- _Required action_
Below are the records. Retype exactly the lines between the lines holding "due).mem = s.mem := rfl" and "due).hdead = s.hdead := rfl", inclusive.

- _Stored data entries_
_ _ _ _ _

-- ==== Sys2Proof/Laws/State.lean ====
section
/-! SUPPORT. One lemma per field per update of the state: an update leaves every field it does not name. -/

namespace Sys2Proof.Machine

@[simp] theorem reach_ident (s : State) (due : Nat) : (reach s due).ident = s.ident := rfl
@[simp] theorem reach_klv (s : State) (due : Nat) : (reach s due).klv = s.klv := rfl
@[simp] theorem reach_prt (s : State) (due : Nat) : (reach s due).prt = s.prt := rfl
@[simp] theorem reach_clus (s : State) (due : Nat) : (reach s due).clus = s.clus := rfl
@[simp] theorem reach_slots (s : State) (due : Nat) : (reach s due).slots = s.slots := rfl
@[simp] theorem reach_arrs (s : State) (due : Nat) : (reach s due).arrs = s.arrs := rfl
@[simp] theorem reach_coh (s : State) (due : Nat) : (reach s due).coh = s.coh := rfl
@[simp] theorem reach_sch (s : State) (due : Nat) : (reach s due).sch = s.sch := rfl
@[simp] theorem reach_tie (s : State) (due : Nat) : (reach s due).tie = s.tie := rfl
@[simp] theorem reach_ing (s : State) (due : Nat) : (reach s due).ing = s.ing := rfl
@[simp] theorem reach_srch (s : State) (due : Nat) : (reach s due).srch = s.srch := rfl
@[simp] theorem reach_lnk (s : State) (due : Nat) : (reach s due).lnk = s.lnk := rfl
@[simp] theorem reach_ras (s : State) (due : Nat) : (reach s due).ras = s.ras := rfl
@[simp] theorem reach_ftl (s : State) (due : Nat) : (reach s due).ftl = s.ftl := rfl
@[simp] theorem reach_nvm (s : State) (due : Nat) : (reach s due).nvm = s.nvm := rfl
@[simp] theorem reach_rst (s : State) (due : Nat) : (reach s due).rst = s.rst := rfl
@[simp] theorem reach_clk (s : State) (due : Nat) : (reach s due).clk = s.clk := rfl
@[simp] theorem reach_pwr (s : State) (due : Nat) : (reach s due).pwr = s.pwr := rfl
@[simp] theorem reach_fw (s : State) (due : Nat) : (reach s due).fw = s.fw := rfl
@[simp] theorem reach_dbg (s : State) (due : Nat) : (reach s due).dbg = s.dbg := rfl
@[simp] theorem reach_mi (s : State) (due : Nat) : (reach s due).mi = s.mi := rfl
@[simp] theorem reach_mem (s : State) (due : Nat) : (reach s due).mem = s.mem := rfl
@[simp] theorem reach_hmem (s : State) (due : Nat) : (reach s due).hmem = s.hmem := rfl
@[simp] theorem reach_out (s : State) (due : Nat) : (reach s due).out = s.out := rfl
@[simp] theorem reach_rdata (s : State) (due : Nat) : (reach s due).rdata = s.rdata := rfl
@[simp] theorem reach_free (s : State) (due : Nat) : (reach s due).free = s.free := rfl
@[simp] theorem reach_hdead (s : State) (due : Nat) : (reach s due).hdead = s.hdead := rfl
@[simp] theorem reach_bus (s : State) (due : Nat) : (reach s due).bus = s.bus := rfl
@[simp] theorem reach_pending (s : State) (due : Nat) : (reach s due).pending = s.pending := rfl

@[simp] theorem drawn_ident (s : State) : (drawn s).ident = s.ident := rfl
@[simp] theorem drawn_ts (s : State) : (drawn s).ts = s.ts := rfl
@[simp] theorem drawn_klv (s : State) : (drawn s).klv = s.klv := rfl
@[simp] theorem drawn_prt (s : State) : (drawn s).prt = s.prt := rfl
@[simp] theorem drawn_clus (s : State) : (drawn s).clus = s.clus := rfl
@[simp] theorem drawn_slots (s : State) : (drawn s).slots = s.slots := rfl
@[simp] theorem drawn_arrs (s : State) : (drawn s).arrs = s.arrs := rfl
@[simp] theorem drawn_coh (s : State) : (drawn s).coh = s.coh := rfl
@[simp] theorem drawn_sch (s : State) : (drawn s).sch = s.sch := rfl
@[simp] theorem drawn_tie (s : State) : (drawn s).tie = s.tie := rfl
@[simp] theorem drawn_ing (s : State) : (drawn s).ing = s.ing := rfl
@[simp] theorem drawn_srch (s : State) : (drawn s).srch = s.srch := rfl
@[simp] theorem drawn_lnk (s : State) : (drawn s).lnk = s.lnk := rfl
@[simp] theorem drawn_ras (s : State) : (drawn s).ras = s.ras := rfl
@[simp] theorem drawn_ftl (s : State) : (drawn s).ftl = s.ftl := rfl
@[simp] theorem drawn_nvm (s : State) : (drawn s).nvm = s.nvm := rfl
@[simp] theorem drawn_rst (s : State) : (drawn s).rst = s.rst := rfl
@[simp] theorem drawn_clk (s : State) : (drawn s).clk = s.clk := rfl
@[simp] theorem drawn_pwr (s : State) : (drawn s).pwr = s.pwr := rfl
@[simp] theorem drawn_fw (s : State) : (drawn s).fw = s.fw := rfl
@[simp] theorem drawn_dbg (s : State) : (drawn s).dbg = s.dbg := rfl
@[simp] theorem drawn_mi (s : State) : (drawn s).mi = s.mi := rfl
@[simp] theorem drawn_mem (s : State) : (drawn s).mem = s.mem := rfl
@[simp] theorem drawn_hmem (s : State) : (drawn s).hmem = s.hmem := rfl
@[simp] theorem drawn_out (s : State) : (drawn s).out = s.out := rfl
@[simp] theorem drawn_rdata (s : State) : (drawn s).rdata = s.rdata := rfl
@[simp] theorem drawn_hdead (s : State) : (drawn s).hdead = s.hdead := rfl
@[simp] theorem drawn_bus (s : State) : (drawn s).bus = s.bus := rfl
@[simp] theorem drawn_pending (s : State) : (drawn s).pending = s.pending := rfl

_ _ _ _ _

- _Reply_
@[simp] theorem reach_mem (s : State) (due : Nat) : (reach s due).mem = s.mem := rfl
@[simp] theorem reach_hmem (s : State) (due : Nat) : (reach s due).hmem = s.hmem := rfl
@[simp] theorem reach_out (s : State) (due : Nat) : (reach s due).out = s.out := rfl
@[simp] theorem reach_rdata (s : State) (due : Nat) : (reach s due).rdata = s.rdata := rfl
@[simp] theorem reach_free (s : State) (due : Nat) : (reach s due).free = s.free := rfl
@[simp] theorem reach_hdead (s : State) (due : Nat) : (reach s due).hdead = s.hdead := rfl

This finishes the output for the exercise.